Abstract:
A combustion condition detecting system of an internal combustion engine, comprises a first device for detecting the pressure in a cylinder of the engine; a second device for setting an integral range in a crankshaft angle in accordance with a rotation speed of the engine; a third device for integrating the pressure within the integral range thereby to derive an integrated value; a fourth device for judging whether or not an abnormal combustion occurs in the cylinder by comparing the integrated value with a reference value; and a fifth device for issuing an alarm when the fourth device judges occurrence of the abnormal combustion. In accordance with the invention, in a lower engine speed side near the idling speed, the integral range is set to appear after a given crankangle position where the pressure in the cylinder exhibits the maximum.

Description:
BACKGROUND OF THE INVENTION 
     1. Field of the Invention 
     The present invention relates in general to detecting systems for detecting the combustion condition of an internal combustion engine, and more particularly to detecting systems of a type which detects abnormal combustion (or misfiring) of the engine by treating an integrated value of the pressure (or combustion pressure) in a cylinder of the engine. 

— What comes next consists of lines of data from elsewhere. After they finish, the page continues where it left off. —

-- ==== Sys2Proof/Machine/State.lean ====
section
/-! DEFINITION. The whole machine as plain data: the engine's architectural state (10_state.md rules R21–R29), the
build's parameters (R7), the reset pin (R32), and the host that drives the port: its list of actions, its `pc`, what its
reads returned (R31, R211), and which agent moves where two may (R20). -/

namespace Sys2Proof.Machine

open Sys2Proof.Config

/-- The sponge FSM's mode PHASE, 1 bit: 0 = ABSORB, 1 = SQUEEZE (R23). -/
inductive Phase where
  | absorb
  | squeeze
  deriving DecidableEq, Repr

/-- The two agents whose atomic steps interleave (R20). -/
inductive Agent where
  | host
  | engine
  deriving DecidableEq, Repr

/-- One action of the host (R65, R80). A command carries any word at all, legal or not. -/
inductive HostAction where
  /-- Offer a command until it is accepted (R65, R204). -/
  | command (c : Command)
  /-- `RDSTATUS`: read the STATUS port (R80). -/
  | rdStatus
  /-- `RDRESULT`: read the RESULT port (R80). -/
  | rdResult
  /-- `WAIT_IDLE`: hold until STATUS shows BUSY = 0 (R31, R80). -/
  | waitIdle
  /-- `RESET`: pulse `rst` (R80, R200). -/
  | reset
  /-- Drive the pin `rst` to a level and leave it there (R32, R65; DEDUCED, log entry 7). -/
  | driveRst (level : Bool)
  deriving DecidableEq, Repr

/-- What one read of the host returned (R211; log entry 5). -/
inductive Observation where
  | status (w : BitVec 32)
  | result (w : BitVec 64)
  deriving DecidableEq, Repr

/-- Why a command is not executed (R181). Code 0 (NONE) is no cause, and codes 4–7 are never produced. -/
inductive Cause where
  /-- code 1, ILLEGAL_OPCODE -/
  | illegalOpcode
  /-- code 2, ILLEGAL_FIELD -/
  | illegalField
  /-- code 3, WRONG_PHASE -/
  | wrongPhase
  deriving DecidableEq, Repr

/-- No step of this hardware stops the machine: the permutation and the sponge have no errors (R180), and a command
error transfers no control and stops nothing (R182, R184). So there is no fault, and this type has no constructor (DEDUCED,
log entry 6). -/
inductive Fault where
  deriving DecidableEq, Repr

/-- Why an instruction has no meaning in the model. -/
inductive Refusal where
  /-- Raised by `exec`'s arm of an instruction whose meaning is not written yet; safe, since nothing can be proved of a
  next state. No arm of this model raises it. -/
  | notModelled (mnemonic : String)
  deriving DecidableEq, Repr

/-- The machine. Every field from `lanes` to `result` is a register of the engine; the rest is the build, the reset pin
and the host. -/
@[ext]
structure State where
  /-- The build parameters LANE_ACCESS and ROUND_CYCLES (R7); no step changes them (R188). -/
  params   : Params
  /-- `A[0..24]` (R21). -/
  lanes    : Lanes
  /-- PHASE (R23). -/
  phase    : Phase
  /-- POS, 8 bits, in `[0,135]` (R24). -/
  pos      : BitVec 8
  /-- SQ, 5 bits, in `[0,16]` (R25). -/
  sq       : BitVec 5
  /-- BUSY (R26). -/
  busy     : Bool
  /-- ROUND, 5 bits, in `[0,23]` (R26). -/
  round    : BitVec 5
  /-- PEND_CNT, 3 bits (R27). -/
  pendCnt  : BitVec 3
  /-- `PEND[0..6]` (R27). -/
  pend     : Vector Byte 7
  /-- ERR (R28). -/
  err      : Bool
  /-- CAUSE, 3 bits (R28, R181). -/
  cause    : BitVec 3
  /-- RESULT, 64 bits (R29). -/
  result   : BitVec 64
  /-- The level the host drives on the pin `rst` (R32). -/
  rst      : Bool
  /-- The host's finite list of actions (R31). -/
  program  : List HostAction
  /-- The index of the host's next action (R31). -/
  pc       : Nat
  /-- What the host's reads returned, earliest first (R211). -/
  observed : List Observation
  /-- Which agent moves at each coming point where both may, the next one first (R20; the model's own field, log entry 4). -/
  schedule : List Agent
  deriving DecidableEq, Repr

/-- The state after reset of a build (R36), with a host that has no action left. PEND is unspecified there (R36, D31):
DESIGN CHOICE 0 (log entry 2). -/
def State.resetWith (p : Params) : State where
  params   := p
  lanes    := Vector.replicate 25 0
  phase    := .absorb
  pos      := 0
  sq       := 0
  busy     := false
  round    := 0
  pendCnt  := 0
  pend     := Vector.replicate 7 0
  err      := false
  cause    := 0
  result   := 0
  rst      := false
  program  := []
  pc       := 0
  observed := []
  schedule := []

/-- The machine right after reset (R36, R200), as the build `Params.reference` (log entry 1). -/
def State.reset : State := State.resetWith Params.reference

end Sys2Proof.Machine
end

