-- ==== Sys2Proof/Machine/Sponge.lean ====
section
/-! DEFINITION. The four sponge commands INIT, ABSORB, FINAL and SQUEEZE (41_sponge.md rules R135–R138), each with the
checks it makes when it is accepted (30_encoding.md rule R76). -/

namespace Sys2Proof.Machine

open Sys2Proof.Config

/-! ### INIT -/

/-- What INIT writes, in the order of its pseudocode (R135). PEND, BUSY and ROUND are not among it. -/
def initialise (s : State) : State :=
  ((((((s.setLanes zeroLanes).setPhase .absorb).setPos 0).setSq 0).setPendCnt 0).clearError).setResult 0

/-- INIT: start a new digest computation; legal in both phases (R135). -/
def execInit (s : State) : Host.Outcome State Fault Refusal :=
  s.whenAccepted [] initialise

/-! ### ABSORB -/

/-- How many of `n` bytes fit in the current block: `min(n, 136 - POS)` (R136). -/
def fitting (s : State) (n : Nat) : Nat := min n (rate - s.pos.toNat)

/-- The block is full: POS is 0, the bytes past the block's end wait in PEND, and the permutation starts (R136). -/
def closeBlock (rest : List Byte) (s : State) : State :=
  ((((s.setPos 0).setPend (storePend s.pend 0 rest)).setPendCnt rest.length).startPermutation)

/-- What ABSORB of `n` bytes writes (R136). -/
def absorbEffect (n : Nat) (data : DataWord) (s : State) : State :=
  let k := fitting s n
  let t := s.setLanes (xorBytes s.lanes s.pos.toNat (wordBytes data 0 k))
  if s.pos.toNat + k = rate then closeBlock (wordBytes data k (n - k)) t else t.setPos (s.pos.toNat + k)

/-- ABSORB n, data: absorb the next `n` message bytes; cause 2 for `n` outside 1 to 8, then cause 3 in SQUEEZE phase (R136). -/
def execAbsorb (n : BitVec 5) (data : DataWord) (s : State) : Host.Outcome State Fault Refusal :=
  s.whenAccepted [(!byteCountLegal n, .illegalField), (decide (s.phase ≠ .absorb), .wrongPhase)]
    (absorbEffect n.toNat data)

/-! ### FINAL -/

/-- What FINAL writes: `SB(POS) ^= 0x01`, `SB(135) ^= 0x80`, then the phase and the permutation (R137). -/
def finalEffect (s : State) : State :=
  (((((s.setLanes (xorSb (xorSb s.lanes s.pos.toNat dsByte) (rate - 1) lastByte)).setPhase .squeeze).setSq 0).setPos 0).startPermutation)

/-- FINAL: pad the message and absorb the last block; cause 3 in SQUEEZE phase (R137). -/
def execFinal (s : State) : Host.Outcome State Fault Refusal :=
  s.whenAccepted [(decide (s.phase ≠ .absorb), .wrongPhase)] finalEffect

/-! ### SQUEEZE -/

/-- What SQUEEZE writes: RESULT is the lane SQ names, SQ moves on, and after the 17th lane the permutation starts (R138). -/
def squeezeEffect (s : State) : State :=
  let t := s.setResult (lane s.lanes s.sq.toNat)
  if s.sq.toNat + 1 = rateLanes then (t.setSq 0).startPermutation else t.setSq (s.sq.toNat + 1)

/-- SQUEEZE: return the next output lane; cause 3 in ABSORB phase (R138). -/
def execSqueeze (s : State) : Host.Outcome State Fault Refusal :=
  s.whenAccepted [(decide (s.phase ≠ .squeeze), .wrongPhase)] squeezeEffect

end Sys2Proof.Machine
end

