-- ==== Sys2Proof/Laws/Step.lean ====
section
/-! SUPPORT. Everything one step of the machine can do, said once (`StepCase`), and the steps that are forced. -/

namespace Sys2Proof.Machine

open Sys2Proof.Config

/-! ### Who moves -/

@[simp] theorem takeTurn_fields (s : State) :
    s.takeTurn.params = s.params ∧ s.takeTurn.lanes = s.lanes ∧ s.takeTurn.phase = s.phase ∧ s.takeTurn.pos = s.pos ∧
    s.takeTurn.sq = s.sq ∧ s.takeTurn.busy = s.busy ∧ s.takeTurn.round = s.round ∧ s.takeTurn.pendCnt = s.pendCnt ∧
    s.takeTurn.pend = s.pend ∧ s.takeTurn.err = s.err ∧ s.takeTurn.cause = s.cause ∧ s.takeTurn.result = s.result ∧
    s.takeTurn.rst = s.rst ∧ s.takeTurn.program = s.program ∧ s.takeTurn.pc = s.pc ∧
    s.takeTurn.observed = s.observed := by
  unfold State.takeTurn
  split <;> simp

@[simp] theorem takeTurn_statusWord (s : State) : s.takeTurn.statusWord = s.statusWord := by
  simp [State.statusWord]

@[simp] theorem takeTurn_resultPort (s : State) : s.takeTurn.resultPort = s.resultPort := by
  simp [State.resultPort]

@[simp] theorem takeTurn_currentAction (s : State) : s.takeTurn.currentAction = s.currentAction := by
  simp [State.currentAction]

theorem takeTurn_of_not_contended {s : State} (h : s.contended = false) : s.takeTurn = s := by
  simp [State.takeTurn, h]

/-- Where the engine may move, no command is accepted (R20). -/
theorem engineEnabled_of_cmdReady {s : State} (h : s.cmdReady = true) : s.engineEnabled = false := by
  rw [cmdReady_iff] at h
  simp [State.engineEnabled, h.1]

theorem nextAgent_host_of_idle_engine {s : State} (h1 : s.hostEnabled = true) (h2 : s.engineEnabled = false) :
    s.nextAgent = some .host ∧ s.takeTurn = s := by
  simp [State.nextAgent, State.takeTurn, State.contended, h1, h2]

theorem nextAgent_engine_of_held_host {s : State} (h1 : s.hostEnabled = false) (h2 : s.engineEnabled = true) :
    s.nextAgent = some .engine ∧ s.takeTurn = s := by
  simp [State.nextAgent, State.takeTurn, State.contended, h1, h2]

/-- The host moves only where its action is enabled. -/
theorem hostEnabled_of_nextAgent {s : State} (h : s.nextAgent = some .host) : s.hostEnabled = true := by
  unfold State.nextAgent State.contended at h
  cases h1 : s.hostEnabled <;> cases h2 : s.engineEnabled <;> simp_all

/-- The engine moves only where BUSY = 1 and `rst = 0` (R20, R200). -/
theorem engineEnabled_of_nextAgent {s : State} (h : s.nextAgent = some .engine) : s.engineEnabled = true := by
  unfold State.nextAgent State.contended at h
  cases h1 : s.hostEnabled <;> cases h2 : s.engineEnabled <;> simp_all

/-! ### Everything a step can do -/

/-- What a step from `s` leads to. -/
inductive StepCase (s : State) : State → Prop where
  /-- Neither agent may move. -/
  | idle (h : s.nextAgent = none) : StepCase s s
  /-- The engine applies one round. -/
  | engine (h : s.nextAgent = some .engine) : StepCase s (engineStep s.takeTurn)
  /-- An accepted command raises a cause. -/
  | raised (c : Command) (k : Cause) (ha : s.currentAction = some (.command c)) (hr : s.cmdReady = true) :
      StepCase s (s.raise k).advancePc
  /-- An accepted command executes. -/
  | executed (c : Command) (i : Instr) (ha : s.currentAction = some (.command c)) (hr : s.cmdReady = true)
      (hd : decode s.params.laneAccess c = .ok i) (he : s.executes i = true) : StepCase s (effectOf i s).advancePc
  /-- The host reads a port. -/
  | read (o : Observation) (h : s.nextAgent = some .host) : StepCase s (s.takeTurn.observe o).advancePc
  /-- WAIT_IDLE finds BUSY = 0. -/
  | waited (h : s.nextAgent = some .host) (hb : s.busy = false) : StepCase s s.takeTurn.advancePc
  /-- The host pulses `rst`, or drives it to 1. -/
  | reset (level : Bool) (h : s.stepResets) : StepCase s (s.takeTurn.applyReset.setRst level).advancePc
  /-- The host lets `rst` fall. -/
  | released (h : s.nextAgent = some .host) : StepCase s (s.takeTurn.setRst false).advancePc

/-- Every step answers a next state, and that state is one of the cases (R180, R184). -/
theorem step_cases (s : State) : ∃ t, step s = .next t ∧ StepCase s t := by
  unfold step agentStep
  cases hn : s.nextAgent with
  | none => exact ⟨s, rfl, .idle hn⟩
  | some a =>
    cases a with
    | engine => exact ⟨_, rfl, .engine hn⟩
    | host =>
      have he := hostEnabled_of_nextAgent hn
      simp only [hostStep, takeTurn_currentAction]
      cases ha : s.currentAction with
      | none => simp [State.hostEnabled, ha] at he
      | some act =>
        cases act with
        | command c =>
          have hr : s.cmdReady = true := by simpa [State.hostEnabled, ha] using he
          have ht : s.takeTurn = s :=
            takeTurn_of_not_contended (by simp [State.contended, engineEnabled_of_cmdReady hr])
          simp only [ht]
          rcases runCommand_cases c hr with ⟨k, hk⟩ | ⟨i, hd, hx, hk⟩
          · exact ⟨_, by rw [hk]; rfl, .raised c k ha hr⟩
          · exact ⟨_, by rw [hk]; rfl, .executed c i ha hr hd hx⟩
        | rdStatus => exact ⟨_, rfl, .read _ hn⟩
        | rdResult => exact ⟨_, rfl, .read _ hn⟩
        | waitIdle =>
          have hb : s.busy = false := by simpa [State.hostEnabled, ha] using he
          exact ⟨_, rfl, .waited hn hb⟩
        | reset => exact ⟨_, rfl, .reset false ⟨hn, .inl ha⟩⟩
        | driveRst level =>
          cases level with
          | true => exact ⟨_, rfl, .reset true ⟨hn, .inr ha⟩⟩
          | false => exact ⟨_, rfl, .released hn⟩

/-- The inversion the invariants cite. -/
theorem step_case {s t : State} (h : step s = .next t) : StepCase s t := by
  obtain ⟨u, hu, hc⟩ := step_cases s
  rw [hu] at h
  cases h
  exact hc

/-! ### Steps that are forced -/

/-- An offered command that can be accepted is run by the very next step, and `pc` moves on. -/
theorem step_command {s : State} {c : Command} (ha : s.currentAction = some (.command c)) (hr : s.cmdReady = true) :
    step s = mapNext State.advancePc (runCommand c s) := by
  have hh : s.hostEnabled = true := by simp [State.hostEnabled, ha, hr]
  obtain ⟨h1, h2⟩ := nextAgent_host_of_idle_engine hh (engineEnabled_of_cmdReady hr)
  simp [step, agentStep, h1, h2, hostStep, ha]

/-- While a permutation runs and the host is held, the step is the engine's. -/
theorem step_engine {s : State} (hh : s.hostEnabled = false) (he : s.engineEnabled = true) :
    step s = .next (engineStep s) := by
  obtain ⟨h1, h2⟩ := nextAgent_engine_of_held_host hh he
  simp [step, agentStep, h1, h2]

/-- The next state of a step is one state. -/
theorem next_unique {s t u : State} (h : step s = .next t) (h' : step s = .next u) : t = u := by
  rw [h] at h'; cases h'; rfl

/-- The step of a command that executes is its effect, with `pc` moved on. -/
theorem step_of_executes {s : State} {i : Instr} (h : s.stepExecutes i) : step s = .next (effectOf i s).advancePc := by
  obtain ⟨c, h1, h2, h3, h4⟩ := h
  rw [step_command h1 h2, runCommand_of_ok h3, exec_executes h2 h4]; rfl

/-- The step that asserts reset. -/
theorem step_of_resets {s : State} (h : s.stepResets) : ∃ l, step s = .next (s.takeTurn.applyReset.setRst l).advancePc ∧ (l = true ↔ s.currentAction = some (.driveRst true)) := by
  obtain ⟨h1, h2⟩ := h
  unfold step agentStep
  rw [h1]
  simp only [hostStep, takeTurn_currentAction]
  rcases h2 with h2 | h2 <;> rw [h2]
  · exact ⟨false, rfl, by simp⟩
  · exact ⟨true, rfl, by simp⟩

/-- A host with an action left has `pc` below the length of its list. -/
theorem pc_lt_of_currentAction {s : State} (h : s.currentAction ≠ none) : s.pc < s.program.length := by
  by_contra hc; exact h (List.getElem?_eq_none (by omega))

/-- The host moves only where it has an action left. -/
theorem currentAction_of_nextAgent {s : State} (h : s.nextAgent = some .host) : s.currentAction ≠ none := by
  intro hn; have := hostEnabled_of_nextAgent h; simp [State.hostEnabled, hn] at this

/-! ### Runs of several steps -/

theorem runSteps_succ (k : Nat) (s t : State) (h : step s = .next t) : runSteps (k + 1) s = runSteps k t := by
  have : Sys2Proof.core.step s = .next t := h
  simp only [runSteps, Host.Core.run, this]
  rfl

theorem runSteps_add (j k : Nat) (s t : State) (h : runSteps j s = .next t) : runSteps (j + k) s = runSteps k t := by
  induction j generalizing s with
  | zero =>
    have : Host.Outcome.next s = .next t := h
    cases this; rw [Nat.zero_add]
  | succ j ih =>
    obtain ⟨u, hu, -⟩ := step_cases s
    rw [runSteps_succ j s u hu] at h
    rw [Nat.succ_add, runSteps_succ _ s u hu, ih u h]

/-- While the host is held, the run is the engine's steps (R204, R209). -/
theorem runSteps_engine (k : Nat) (s : State) (hb : s.busy = true) (hr : s.rst = false) (hround : s.round.toNat + k ≤ 24)
    (hheld : ∀ u : State, u.busy = true → u.currentAction = s.currentAction → u.hostEnabled = false) :
    runSteps k s = .next (engineSteps k s) := by
  induction k generalizing s with
  | zero => rfl
  | succ k ih =>
    have hs : step s = .next (engineStep s) := step_engine (hheld s hb rfl) (by simp [State.engineEnabled, hb, hr])
    rw [runSteps_succ _ _ _ hs]
    have hf := engineStep_frame s
    have hact : (engineStep s).currentAction = s.currentAction := by simp [State.currentAction, hf]
    by_cases h23 : s.round.toNat = 23
    · have : k = 0 := by omega
      subst this; rfl
    · rw [engineSteps]
      apply ih
      · rw [(engineStep_busy h23).1, hb]
      · rw [hf.2.2.2.2.2.2.2.1, hr]
      · rw [engineStep_round h23]; simp; omega
      · intro u hu hua; exact hheld u hu (by rw [hua, hact])

/-- The host's next action, read off the rest of its list. -/
theorem currentAction_of_drop {s : State} {a : HostAction} {l} (h : s.program.drop s.pc = a :: l) : s.currentAction = some a ∧ s.program.drop (s.pc + 1) = l := by
  constructor
  · have := congrArg (·[0]?) h
    simpa [State.currentAction] using this
  · rw [← List.drop_drop, h]; rfl

end Sys2Proof.Machine
end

     2. Description of the Prior Art 
     In order to clarify the task of the present invention, one conventional detecting system of the above-mentioned type will be outlined, which is disclosed in Japanese Utility Model First Provisional Publication 64-15937. 
     In the conventional system of the publication, the combustion pressure is integrated within a given crankangle range (viz., from TDC (top dead center) to ATDC 30° (viz., 30° after top dead center), and the integrated value is compared with a reference value to judge whether or not abnormal combustion has occurred in a cylinder of the engine. It is said that such detecting system can detect the abnormal combustion more precisely than other conventional detecting systems, such as a system in which the time when the combustion pressure exhibits the maximum value or the increasing rate of the combustion pressure is used as a parameter for detecting the abnormal combustion. 
     However, even the detecting system disclosed by the publication has failed to exhibit a satisfied detecting ability particularly in a case wherein the engine is under a low load and low rotation speed condition. That is, under such condition, the combustion in each cylinder is unstable, and the combustion pressure tends to exhibit a marked dispersion. Furthermore, the integrated value of the combustion pressure derived under such condition fails to show a marked difference from that derived under normal combustion, and thus, it is difficult to keep the high detecting ability throughout substantially whole operation range of the engine. 
     SUMMARY OF THE INVENTION 
     It is therefore an object of the present invention to provide a combustion condition detecting system which can precisely detect the abnormal combustion of the engine throughout substantially whole operation range of the engine. 
     It is another object of the present invention to provide a combustion condition detecting system which can precisely detect the abnormal combustion of the engine even when the engine is under a low load and low rotation speed condition. 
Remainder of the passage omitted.